Can you create a net for a dodecahedral die whose opposite faces sum to 13?
For the six-sided die, the edge totals were distributed like this:
| Edge total | 3 | 4 | 5 | 6 | 7 | 8 | 9 | 10 | 11 |
| Frequency | 1 | 1 | 2 | 2 | 0 | 2 | 2 | 1 | 1 |
The mean edge total is 7, and the edge totals are distributed symmetrically about the mean.
What is the mean edge total for your dodecahedral die?
Are the edge totals distributed symmetrically?
Ignoring rotations and reflections, there is only one way to number a cube to create a six-sided die with the constraint that opposite faces sum to 7, but there are multiple ways to create a dodecahedral die with opposite faces that sum to 13.
Can you make any general statements about which dodecahedral dice will have edge totals with a symmetric distribution? Can you prove your statements?
For the six-sided die, the corner totals were also distributed symmetrically. Will the same be true for the corner totals of a dodecahedral die?
Now use your insights to make and justify some statements about the edge and corner totals of an icosahedral (20-sided) die with opposite faces that sum to 21.
Student Solutions
Here's an example of a net for a dodecahedral die with the opposite numbers summing to 13:
For such a dodecahedral die with the numbers 2,3,4,5,6 around 1, and opposite faces summing to 13, the edge totals are:
| Edge 1 | Edge 2 | Sum | Edge 1 | Edge 2 | Sum | |
| 1 | 2 | 3 | 1 | 3 | 4 | |
| 1 | 4 | 5 | 1 | 5 | 6 | |
| 1 | 6 | 7 | 2 | 3 |
5 |
|
| 2 | 6 | 8 | 2 | 9 | 11 | |
| 2 | 8 | 10 | 3 | 4 | 7 | |
| 3 | 4 | 7 | 3 | 8 | 11 | |
| 3 | 7 | 10 | 4 | 5 | 9 | |
| 4 | 7 | 11 | 4 | 11 | 15 | |
| 5 | 6 | 11 | 5 | 11 | 16 | |
| 5 | 10 | 15 | 6 | 10 | 16 | |
| 6 | 9 | 15 | 9 | 8 | 17 | |
| 9 | 10 | 19 | 9 | 12 | 21 | |
| 8 | 7 | 15 | 8 | 12 | 20 | |
| 7 | 11 | 18 | 7 | 12 | 19 | |
| 11 | 10 | 21 | 11 | 12 | 23 |
If we plot the frequency distribution for the possible scores for this die we get:
| Score | Frequency | Score | Frequency | |
| 3 | 1 | 13 | 0 | |
| 4 | 1 | 14 | 0 | |
| 5 | 2 | 15 | 4 | |
| 6 | 1 | 16 | 2 | |
| 7 | 2 | 17 | 1 | |
| 8 | 1 | 18 | 1 | |
| 9 | 1 | 19 | 2 | |
| 10 | 2 | 20 | 1 | |
| 11 | 4 | 21 | 2 | |
| 12 | 0 | 22 | 1 | |
| 23 | 1 |
This is a symmetric distribution with a mean score of 13. It turns out all possible dodecahedral dice with faces summing to 13 have this property. Consider swapping two of the faces, say 2 and 3, which will also swap 11 and 10 on the opposite side of the die. The sum of the edge between 2 and 3, and 11 and 10 will stay the same, however the other edges of these faces will either increase or decrease by 1. The edge between faces A and B, say, will change in the opposite direction to the edge between the faces (13-A) and (13-B), as if A, say, increases by 1, (13-A) will decrease by 1. It follows from this that the distribution of the row sums will remain symmetric.

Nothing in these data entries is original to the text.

-- ==== Sys2Proof/Machine/Queue.lean ====
section
/-!
DEFINITION. Queues and the command processor (R287–R313): binding, the packets' start and completion, waits and their monitors; kernel records
(R318–R321) and queue vectors (R378).
-/
namespace Sys2Proof.Machine

/-! ### The command processor's accesses -/

/-- Whether the links have room for what a command-processor step may send: a FEED of 256 records takes 513 messages of 769 flits (R306). -/
def cpReady (s : State) : Bool := s.links.toList.all fun l => !(l.live || l.st == .training) || (decide (l.replay.length ≤ 240) && decide (l.requests.length ≤ 1500))
/-- A message of the command processor or the hub to another package's memory; but for the read of a count it is exempt from race detection (R380). -/
def remoteMsg (s : State) (key opc attr len aux : Nat) (data : List Byte) (chk : Bool := false) : Option Msg :=
  (Tab.get? s.windows (keyWin key)).map fun w => mkMsg s opc attr w.pkg (windowAddr w (keyPa key)) len (aux + if chk then 0 else auxExempt) data
/-- Whether a page of another package can be reached: its window's package has a route. An access without one fails at once (R311, R404). -/
def State.routed (s : State) (key : Nat) : Bool := keyTier key != 3 || ((Tab.get? s.windows (keyWin key)).bind fun w => s.routeOf w.pkg).isSome
/-- Whether a write to a line of another package is still unanswered: a read of the line waits for it. -/
def State.lineOwed (s : State) (m : Msg) : Bool :=
  (s.links.toList.any fun l => l.requests.any fun r => r.msg.opc != 1#8 && r.msg.dpkg == m.dpkg && r.msg.addr.toNat / 128 == m.addr.toNat / 128) ||
  s.accesses.any fun a => a.core == 160 && !a.done && (match a.win with
    | some w => BitVec.ofNat 16 w.pkg == m.dpkg && windowAddr w (keyPa a.key) / 128 == m.addr.toNat / 128
    | none => false)
/-- Writes through a context's tables as agent CP, remote lines by messages that serve `owner`. -/
def State.cpPut (s : State) (owner : Owner) (ctx va : Nat) (bs : List Byte) (rel : Bool) (sc : Nat) : Except CpStop State :=
  let w : Want := ⟨.write, true, false, false⟩
  if (lineStarts va bs.length).any (fun a => match translate s ctx w a with
      | .error _ => true
      | .ok k => !s.routed k) then .error (.err 2)
  else .ok ((partsOf va bs.length).foldl (fun s p => match translate s ctx w p.1 with
      | .error _ => s
      | .ok k =>
        let d := slice bs p.2.1 p.2.2
        if keyTier k = 3 then match remoteMsg s k 2 ((if rel then 2 else 0) + 4 * sc) d.length 0 d with
          | some m => (s.request m owner).getD s
          | none => s
        else if keyTier k = 4 then s
        else ((({ s with mem := s.mem.write k d, memPoison := if d.length = 128 then s.memPoison.filter (· != k / 128) else s.memPoison } : State).useAt
          ctx p.1 (k / 128)).tagWrite (k / 128) agCp rel rel (if rel then sc else 0)).afterWrite s.mem k d.length) s)
/-- One atomic of agent CP on a 64-bit word (R299, R308): `set` stores, else it adds. -/
def State.cpAtomic (s : State) (owner : Owner) (ctx va v : Nat) (set rel : Bool) (sc : Nat) : Except CpStop State :=
  match translate s ctx ⟨.atomic, true, false, false⟩ va with
  | .error _ => .error (.err 2)
  | .ok k =>
    if !s.routed k then .error (.err 2)
    else if keyTier k = 3 then match remoteMsg s k 3 ((if rel then 2 else 0) + 4 * sc) 8 (if set then 1 else 0) (natToBytes 8 v) with
      | some m => .ok ((s.request m owner).getD s)
      | none => .error (.err 2)
    else if keyTier k = 4 then .error (.err 2)
    else if s.poisoned k then .error (.err 2)
    else
      let new := if set then v else (s.mem.nat k 8 + v) % 2 ^ 64
      .ok (((({ s with mem := s.mem.write k (natToBytes 8 new) } : State).useAt ctx va (k / 128)).tagWrite
        (k / 128) agCp true rel (if rel then sc else 0)).afterWrite s.mem k 8)

/-! ### Kernel records (R318–R321) -/

def allZero (bs : List Byte) : Bool := bs.all (· == 0#8)
/-- The fields of a record in range (R320), but for its phase table. -/
def recordOk (kobj cwin : Nat) (b : List Byte) : Bool :=
  let f := fun o n => bytesToNat (slice b o n)
  let entry := (kobj + f 8 4 + (if 2 ^ 31 ≤ f 8 4 then 2 ^ 64 - 2 ^ 32 else 0)) % 2 ^ 64
  kobj % 64 == 0 && f 0 2 == 1 && decide (f 2 1 ≤ 5) && decide (f 3 1 ≤ 3) && decide (f 4 1 ≤ 16) && allZero (slice b 5 3) && f 8 4 % 2 == 0 &&
  entry % 2 == 0 && entry / 2 ^ 32 == cwin && decide (64 ≤ f 12 4) && decide (f 12 4 < 2 ^ 24) && f 16 8 % 64 == 0 && f 24 8 % 8 == 0 &&
  decide (f 32 2 ≤ 256) && (f 24 8 != 0 || f 32 2 == 0) && allZero (slice b 34 2) && f 36 4 % 64 == 0 &&
  decide (f 36 4 ≤ 16384 * (192 - partFirst (partWord (f 3 1) (f 4 1)))) && f 40 8 % 8 == 0 && allZero (slice b 48 16)
/-- A phase table's entries, if they stand in order (R319). -/
def phaseEntries (kobj : Nat) (b : List Byte) (n : Nat) : Option (List (DWord × Nat)) :=
  let e := (List.range n).map fun i => (sInt 32 (bytesToNat (slice b (8 * i) 4)), bytesToNat (slice b (8 * i + 4) 1), slice b (8 * i + 5) 3)
  let rising := (e.zip (e.drop 1)).all fun p => decide (p.1.1 < p.2.1)
  if rising && e.all (fun x => allZero x.2.2) then some (e.map fun x => (BitVec.ofInt 64 (kobj + x.1), x.2.1)) else none
/-- The kernel of a packet: from the record cache, or read and captured. -/
def getKernel (s : State) (hv : List (Nat × List Byte)) (ctx kobj : Nat) : Except CpStop Kernel :=
  match s.records.find? (fun r => r.1 == ctx && r.2.1 == kobj) with
  | some r => .ok r.2.2
  | none => do
    if kobj % 64 ≠ 0 then throw (.err 6)
    let b ← cpGet s hv ctx kobj 64
    let f := fun o n => bytesToNat (slice b o n)
    if !recordOk kobj (ctxField s ctx (·.cwin)) b then throw (.err 6)
    let cs ← if f 16 8 = 0 then pure [] else cpGet s hv ctx (f 16 8) 1024
    let ph ← if f 24 8 = 0 then pure [] else cpGet s hv ctx (f 24 8) (8 * f 32 2)
    match phaseEntries kobj ph (f 32 2) with
    | none => throw (.err 6)
    | some phases =>
      pure { entry := BitVec.ofNat 64 kobj + (BitVec.ofNat 32 (f 8 4)).signExtend 64, glog := f 2 1, vg := f 3 1, ab := f 4 1, blz := f 12 4,
             refa := f 40 8, consts := cs, phases := phases }
/-- The record cache holds 512 captures, the least recently used replaced (R321). -/
def State.useRecord (s : State) (ctx kobj : Nat) (k : Kernel) : State :=
  { s with records := (ctx, kobj, k) :: (s.records.filter fun r => !(r.1 == ctx && r.2.1 == kobj)).take 511 }

/-! ### Packets (R296, R301–R310) -/

/-- A queue's packet as it is read: queue, index, remote lines at hand, its 64 bytes, and the queue vector at its start. -/
structure Pkt where
  q   : Nat
  ctx : Nat
  idx : Nat
  hv  : List (Nat × List Byte)
  b   : List Byte
  qv  : Tab Nat
def Pkt.f (p : Pkt) (o n : Nat) : Nat := bytesToNat (slice p.b o n)
def Pkt.kind (p : Pkt) : Nat := p.f 1 1
def Pkt.rel (p : Pkt) : Nat := natBits (p.f 0 1) 4 2
def Pkt.acq (p : Pkt) : Nat := natBits (p.f 0 1) 2 2
def Pkt.barrier (p : Pkt) : Bool := (p.f 0 1).testBit 1
/-- Byte ranges that must be zero, and the other checks of a packet's form (R297, R302, R306–R310). -/
def Pkt.ok (p : Pkt) : Bool :=
  let z := fun o n => p.f o n == 0
  let hdr := natBits (p.f 0 1) 6 2 == 0 && z 2 2 && decide (p.kind ≤ 7) && p.rel != 1 && p.acq != 1 && p.f 8 8 % 8 == 0
  hdr && match p.kind with
    | 0 => z 16 48
    | 1 => z 38 2 && z 40 24
    | 2 => z 32 8 && z 52 12 && p.f 40 8 % 4 == 0 && decide (1 ≤ p.f 48 4) && decide (p.f 48 4 ≤ 65536)
    | 3 => p.f 16 8 % 64 == 0 && p.f 24 8 % 64 == 0 && decide (1 ≤ p.f 32 4) && decide (p.f 32 4 ≤ 256) && z 36 28
    | 4 => p.f 16 8 % 8 == 0 && decide (p.f 32 1 ≤ 3) && z 33 31
    | 5 => p.f 16 8 % 8 == 0 && decide (p.f 32 1 ≤ 1) && z 33 31
    | 6 => p.f 16 8 % 64 == 0 && p.f 24 8 % 64 == 0 && p.f 32 8 % 64 == 0 && decide (64 ≤ p.f 32 8) && decide (p.f 32 8 ≤ 2 ^ 40) && z 40 24 &&
        (decide (p.f 16 8 + p.f 32 8 ≤ p.f 24 8) || decide (p.f 24 8 + p.f 32 8 ≤ p.f 16 8))
    | _ => p.f 16 8 % 8 == 0 && z 24 40
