/-! ### Pages (R387, R388, R395, R396) -/

/-- Whether a cached translation or an access of a context meets a range. -/
def meetsRange (lo hi a b : Nat) : Bool := decide (a < hi) && decide (lo < b)
/-- The lines of a core's code that lie outside a range of its context. -/
def Core.dropCode (ctx lo hi : Nat) (c : Core) : Core :=
  let out := fun (l : Nat) => !meetsRange lo hi (128 * l) (128 * l + 128)
  { c with cache := c.cache.filter (fun e => e.1 != ctx || out e.2.1), rcode := if c.ctx = ctx then c.rcode.filter (fun e => out e.1) else c.rcode }
/-- Drops the cached translations and table pointers of a range, and the code lines that came through them (R395). -/
def dropTlb (s : State) (ctx lo hi : Nat) : State :=
  { s with tlb := s.tlb.filter (fun t => !(t.ctx == ctx && meetsRange lo hi (t.page * 2 ^ levelBits t.lv) ((t.page + 1) * 2 ^ levelBits t.lv))),
           cores := s.cores.map (Core.dropCode ctx lo hi) }
/-- Whether an access made before mark `cut`, or a request without one, still uses a translation of the range. A BARW of another package is one until its wait ends:
its request is (log 65). -/
def undrained (s : State) (ctx lo hi cut : Nat) : Bool :=
  s.accesses.any (fun a => decide (a.id < cut) && a.ctx == ctx && !a.done && a.op.real && meetsRange lo hi a.va (a.va + a.en.length)) ||
  s.links.toList.any (fun l => l.requests.any fun r => match r.owner with
    | .access _ => false
    | _ => true)
/-- What waits at a word of a range goes on at the word's present translation (R395): a BARW that waits there reads its object anew, and the WAIT of a queue of the
context its word. -/
def rewatch (s : State) (ctx lo hi : Nat) : State :=
  let key := fun (s : State) (a : Access) => match translate s ctx wantRead a.va with
    | .ok k => if keyTier k = 3 then a.key else k - k % 128
    | .error _ => a.key
  let mine := fun (a : Access) => a.ctx == ctx && a.op == .barw && a.sent && keyTier a.key != 3 && meetsRange lo hi a.va (a.va + 64)
  let moved := s.accesses.filter fun a => mine a && key s a != a.key
  let s1 := { s with accesses := s.accesses.map (fun a => if mine a then { a with key := key s a } else a),
                     queues := s.queues.map fun (e : Nat × Queue) => if e.2.ctx = ctx then (e.1, { e.2 with monitor := e.2.monitor.map fun m => (m.1, true) }) else e }
  moved.foldl (fun s a => s.afterWrite s.mem (key s a + a.off) 64) s1
/-- SHOOT (R395): invalidates at once, completes when the users of what it invalidated are done. -/
def cmdShoot (ctx va cnt : Nat) (s : State) : Cmd :=
  let hi := if cnt = 0 then 2 ^ 56 else va + 131072 * cnt
  let lo := if cnt = 0 then 0 else va
  if (s.ctx? ctx).isNone then .fail stState
  else if va % 131072 ≠ 0 ∨ 2 ^ 56 < hi ∨ 2 ^ 56 ≤ va then .fail stMalformed
  else match s.adminCur with
    | none => .go { dropTlb s ctx lo hi with adminCur := some s.nextId }
    | some cut => if undrained s ctx lo hi cut then .wait else .done (rewatch (dropTlb s ctx lo hi) ctx lo hi)
/-- The address of the leaf entry of a page, the entry and its level; or the status of a page without one (R396, R434): V = 0, or an entry that does not translate. -/
def leafFrom (s : State) (va : Nat) : Nat → Nat → Nat → Except Nat (Nat × Nat × Nat)
  | 0, _, _ => .error stTranslation
  | fuel + 1, lv, t =>
    let a := t + 8 * walkIndex va lv
    let e := s.mem.nat (keyOf 0 a) 8
    if s.poisoned (keyOf 0 a) then .error stTranslation
    else if !pteV e then .error stMalformed
    else if !pteWellFormed e lv then .error stTranslation
    else if pteLeaf e then .ok (a, e, lv) else leafFrom s va fuel (lv - 1) (pteAddr e)
/-- Copies a page's frame, tags and poison with it; tags of a HOST target read NONE (R374, R396). -/
def copyFrame (s : State) (src dst size : Nat) : State :=
  let cells := (s.mem.filter fun c => decide (src ≤ c.1) && decide (c.1 < src + size)).map fun c => (c.1 - src + dst, c.2)
  let tags := (s.tags.filter fun c => decide (src / 128 ≤ c.1) && decide (c.1 < (src + size) / 128)).map fun c => (c.1 - src / 128 + dst / 128, c.2)
  let rest := s.tags.filter fun c => decide (c.1 < dst / 128) || decide ((dst + size) / 128 ≤ c.1)
  { s with mem := s.mem.filter (fun c => decide (c.1 < dst)) ++ (cells ++ s.mem.filter fun c => decide (dst + size ≤ c.1)),
           tags := if keyTier dst = 2 then rest else
             rest.filter (fun c => decide (c.1 < dst / 128)) ++ (tags ++ rest.filter fun c => decide (dst / 128 ≤ c.1)),
           memPoison := s.memPoison.filter (fun l => !(decide (dst / 128 ≤ l) && decide (l < (dst + size) / 128))) ++
             (s.memPoison.filter fun l => decide (src / 128 ≤ l) && decide (l < (src + size) / 128)).map fun l => l - src / 128 + dst / 128 }
/-- What waits at a page of a context for a change goes with the page to its new frame (R295, R362): its queues' monitors and its BARWs. -/
def moveWatches (s : State) (ctx src dst size : Nat) : State :=
  let mv := fun (k : Nat) => if src ≤ k ∧ k < src + size then k - src + dst else k
  { s with queues := s.queues.map fun e => if e.2.ctx = ctx then (e.1, { e.2 with monitor := e.2.monitor.map fun m => (mv m.1, m.2) }) else e,
           accesses := s.accesses.map fun a => if a.ctx = ctx ∧ a.op = .barw ∧ a.sent then { a with key := mv a.key } else a }
/-- A leaf with another tier and address. -/
def movedLeaf (e tier pa : Nat) : Nat := e - pteTier e * 2 ^ 7 - pteAddr e + tier * 2 ^ 7 + pa
/-- MIGRATE (R396): the leaf is read; once no access to the page is under way it is compared, the frame copied and the leaf swapped. -/
def cmdMigrate (ctx va tier addr : Nat) (s : State) : Cmd :=
  if (s.ctx? ctx).isNone then .fail stState
  else if 2 ^ 56 ≤ va then .fail stTranslation
  else match leafFrom s va 4 3 (ctxField s ctx (·.ptRoot)) with
    | .error st => .fail (if s.adminCur.isSome then stChanged else st)
    | .ok (ea, e, lv) =>
      let size := 2 ^ pageBits lv
      let lo := va / size * size
      let src := keyOf (pteTier e) (pteAddr e)
      if s.adminCur.isSome ∧ s.adminCur ≠ some e then .fail stChanged
      else if 3 ≤ pteTier e ∨ 3 ≤ tier ∨ addr % size ≠ 0 ∨ tierLimit tier < addr + size then .fail stMalformed
      -- a page outside its tier, or in a withheld frame, does not translate (R386)
      else if tierLimit (pteTier e) < pteAddr e + size ∨ (pteTier e ≤ 1 ∧ s.isWithheld (pteTier e) (pteAddr e + va % size)) then .fail stTranslation
      else if s.frames.any (fun f => f.2.st == .moving && decide (src ≤ 131072 * f.1) && decide (131072 * f.1 < src + size)) then .wait
      else if s.adminCur.isNone then .go { s with adminCur := some e }
      else if undrained s ctx lo (lo + size) s.nextId then .wait
      else
        let s1 := moveWatches (copyFrame s src (keyOf tier addr) size) ctx src (keyOf tier addr) size
        .done (dropTlb (s1.writeKey (keyOf 0 ea) (natToBytes 8 (movedLeaf e tier addr)) agDev) ctx lo (lo + size))
def cmdWinset (w v pkg rtier rbase rlen : Nat) (s : State) : Cmd :=
  if 4096 ≤ w ∨ 2 ≤ v ∨ 2 ^ 14 ≤ pkg ∨ 2 ≤ rtier ∨ rbase % 131072 ≠ 0 ∨ rlen % 131072 ≠ 0 then .fail stMalformed
  else .done { s with windows := if v = 1 then Tab.set s.windows w ⟨pkg, rtier, rbase, rlen⟩ else Tab.erase s.windows w }
def cmdExport (e spkg tier base len : Nat) (s : State) : Cmd :=
  if 4096 ≤ e ∨ 2 ^ 14 ≤ spkg ∨ 3 ≤ tier then .fail stMalformed
  else .done { s with exports := if len = 0 then Tab.erase s.exports e else Tab.set s.exports e ⟨spkg, tier, base, len⟩ }
/-- The snag list as SNAGRD writes it (R399). -/
def snagBytes (s : State) : List Byte := s.snag.flatMap fun f => natToBytes 1 f.1 ++ natToBytes 7 0 ++ natToBytes 8 f.2
def cmdSnagrd (addr : Nat) (s : State) : Cmd :=
  if addr % 64 ≠ 0 then .fail stMalformed
  else .done (s.writeKey (physKey addr) (natToBytes 4 s.snag.length ++ natToBytes 60 0 ++ snagBytes s) agDev)
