/-- The events of a core's agents. -/
def coreEvents (s : State) (n : Nat) : List Instr :=
  let c := s.core n
  [.codeCacheFill n, .waitqWake n, .parameterBlockRead n, .claim n] ++
  c.jobs.flatMap (fun j => [.pendingLoadReturn n j.id, .vectorFillDone n j.id, .fetchEngineComplete n j.id, .barwWake n j.id]) ++
  c.remotes.map (fun r => .sstxLands n r.id) ++
  (c.slots.toList.zipIdx.filter fun m => m.1.st == .busy).flatMap fun m =>
    [.macroStep n m.2, .macroWritesAck n m.2, .macroHalt n m.2 ((m.1.stop.map (·.1)).getD 6), .exchangeStep n m.2, .mcollStep n m.2] ++
    if m.1.op = 0x13 ∧ m.1.net then (List.range (Nat.min 16384 m.1.nm)).map (.ackTimeout n m.2) else []
def accessEvents (a : Access) : List Instr := [.globalAccessPerformed a.id, .storeAcknowledged a.id, .barrierArrival a.id, .engineArrival a.id]
def groupEvents (g : Nat) : List Instr := [.placement g, .agingReservation g, .quantExpiry g, .groupPreempt g, .groupResume g]
def queueEvents (e : Nat × Queue) : List Instr := .monitorChange e.1 :: e.2.packets.map fun p => .packetComplete e.1 p.idx
def threadEvents (s : State) : List Instr :=
  let ready := !(readyQueues s).isEmpty
  (s.threads.toList.zipIdx.filter fun t => ready || t.1.queue.isSome).flatMap fun t => [.threadBind t.2, .bindingQuantumExpiry t.2]
/-- The message at the head of a link's arrivals, as the step that takes it (R403), and the requests to be sent again. -/
def linkEvents (l : Nat) (k : Link) : List Instr :=
  (match k.inbox with
   | [] => []
   | (m, _) :: _ => match m.opc.toNat with
     | 1 => [.read l m] | 2 => [.write l m] | 3 => [.atomic l m] | 4 => [.reply l m] | 5 => [.land l m] | 6 => [.piece l m, .switchForward l m]
     | 7 => [.xchg l m] | 8 => [.need l m] | 9 => [.retry l m] | _ => [.fenceMessage l]) ++
  k.requests.map fun r => .retryTimer l r.rid
/-- The admin command at hand (R434). -/
def adminInstr (code : Nat) (o : Nat → Nat) : Instr :=
  match code with
  | 1 => .create (o 0) (o 1) | 2 => .suspend (o 0) | 3 => .resume (o 0) | 4 => .destroy (o 0) | 5 => .taskgo (o 0) (o 1) | 6 => .groupend (o 0) (o 1)
  | 16 => .mapq (o 0) (o 1) (o 2) (o 3) | 17 => .unmapq (o 0) | 18 => .resetq (o 0) | 20 => .sheet (o 0) (o 1) (o 2)
  | 24 => .shoot (o 0) (o 1) (o 2) | 25 => .migrate (o 0) (o 1) (o 2) (o 3) | 26 => .winset (o 0) (o 1) (o 2) (o 3) (o 4) (o 5)
  | 27 => .exportWin (o 0) (o 1) (o 2) (o 3) (o 4) | 28 => .snagrd (o 0) | 32 => .route (o 0) (o 1) | 33 => .linkreset (o 0)
  | 34 => .linkfence (o 0) | 35 => .linkrd (o 0) | 40 => .confack (o 0) | 41 => .ckpt (o 0) (o 1) (o 2) | 42 => .restore (o 0)
  | 48 => .cfgw (o 0) | 49 => .pwrset (o 0) | 50 => .clkset (o 0) (o 1) | _ => .unknownAdminCommand code
def adminEvents (s : State) : List Instr :=
  match adminEntry s with
  | none => []
  | some a => [adminInstr (s.hostNat (a + 8) 1) fun i => s.hostNat (a + 16 + 8 * i) 8]
def frameEvents (e : Nat × Frame) : List Instr :=
  let k := 131072 * e.1
  [.frameFailingRepeat (keyTier k) (keyPa k), .frameRetire (keyTier k) (keyPa k)]
/-- Everything that may come about at a time of the device's own choosing. -/
def freeEvents (s : State) : List Instr :=
  (coresWhere s fun c => !(c.st == .free) || !c.jobs.isEmpty || !c.remotes.isEmpty).flatMap (coreEvents s) ++
  s.accesses.flatMap accessEvents ++ s.groups.flatMap (fun g => groupEvents g.1) ++ s.queues.flatMap queueEvents ++ threadEvents s ++
  (s.links.toList.zipIdx.flatMap fun k => linkEvents k.2 k.1) ++ adminEvents s ++ s.frames.flatMap frameEvents ++
  [.cruiseStart, .cruiseComplete true, .cruiseComplete false]
/-- The choice among what is enabled and the core whose turn it is; there is none to make when nothing else is enabled. -/
def chooseEvent (s : State) (es : List State) : Option State :=
  if es.isEmpty then none else es[Config.schedule s.fresh % (es.length + 1)]?

/-- An event from outside takes place; one that the state does not take passes without effect. -/
def takeInput (i : Instr) (s : State) : State := if isInput i then (tryEvent s i).getD s.tickFresh else s.tickFresh
/-- Whether the device has stopped until a module reset (R437, R441). -/
def stopped (s : State) : Bool := s.boot != .ready || s.tripped

/-! ### Placing an instruction -/

/-- The bytes of a table word as they lie in memory, E set (R58). -/
def fetchBytes (nbits w : Nat) : List Byte := natToBytes 8 (w % 2 ^ nbits ||| 2 ^ 15)
/-- The page tables, frame and code that `withFetchWord` needs: virtual page 0 of context 0 in the HBM frame at 0x20000, all rights. -/
def placeCode (m : Mem) (bs : List Byte) : Mem :=
  ((((m.write 0x1000 (natToBytes 8 0x2001)).write 0x2000 (natToBytes 8 0x3001)).write 0x3000 (natToBytes 8 0x10001)).write 0x10000
    (natToBytes 8 0x2001F)).write 0x20000 bs
/-- The context, group and task that an instruction needs to be issued. -/
def fetchCtx : Ctx :=
  { st := .active, prioMax := 7, retW := 8, blzMax := 0xFFFFFF, ptRoot := 0x1000, cwin := 0, maxQ := 1, tdBase := 0, ltb := 0, ltn := 0,
    saveA := 0, fqcb := 0, statb := 0, cset := 1, fcause := 0, fcore := 0, faddr := 0, dropped := 0 }
def fetchGroup : Group :=
  { st := .running, ctx := 0, queue := 0, packet := 0, gnum := 0, prio := 0, entered := 0, since := 0, size := 1,
    kern := ⟨0#64, 0, 3, 8, 0xFFFFFF, 0, [], []⟩, karg := 0#64, gx := 1, gy := 1, acqQv := none, cores := [0], saved := [], endCnt := [], endDie := 0,
    ended := [], reqFor := [], reqd := false }
def fetchCore (line : List Byte) : Core :=
  { Core.zero with st := .running, part := partWord 3 8, blzb := 0xFFFFFF#32, cache := [(0, 0, line)], param := 1 }
/-- A state in which core 0 issues the instruction of a table word in its next turn. -/
def placeWord (s : State) (nbits w : Nat) : State :=
  let m := placeCode s.mem (fetchBytes nbits w)
  { s with boot := .ready, tripped := false, inputs := [], turn := 0, mem := m, ctxs := Tab.set s.ctxs 0 fetchCtx,
           groups := Tab.set s.groups 0 fetchGroup, cores := s.cores.setIfInBounds 0 (fetchCore (m.bytes 0x20000 128)) }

In general, you can prove that swapping two arbitrary faces can be done as the product of swapping pairs of adjacent faces, and as we've just shown the simpler process of just swapping one pair of faces leaves the distribution symmetric, we've therefore shown that all swaps will.
For our example, we have the corner sums:
| Faces | Sum | Faces | Sum | Faces | Sum | Faces | Sum | |||
| 1,2,3 | 6 | 2,3,8 | 13 | 4,5,11 | 20 | 7,8,12 | 27 | |||
| 1,3,4 | 8 | 2,6,9 | 17 | 4,7,11 | 22 | 7,11,12 | 30 | |||
| 1,4,5 | 10 | 2,8,9 | 19 | 5,6,10 | 21 | 8,9,12 | 29 | |||
| 1,2,6 | 9 | 3,4,7 | 14 | 5,10,11 | 26 | 9,10,12 | 31 | |||
| 1,5,6 | 12 | 3,7,8 | 18 | 6,9,10 | 25 | 10,11,12 | 33 |
These have an average of 19.5, and are also symmetrically distributed about that point. The same argument given for the edges remaining symmetric under the exchange of faces can be adapted to prove the claim that the corner sums remain symmetrically distributed when pairs of faces are swapped.
The important fact throughout these arguments is that the opposite faces always add up to 13. If this wasn't the case, then the distribution would not remain symmetric under the swapping of all pairs of faces.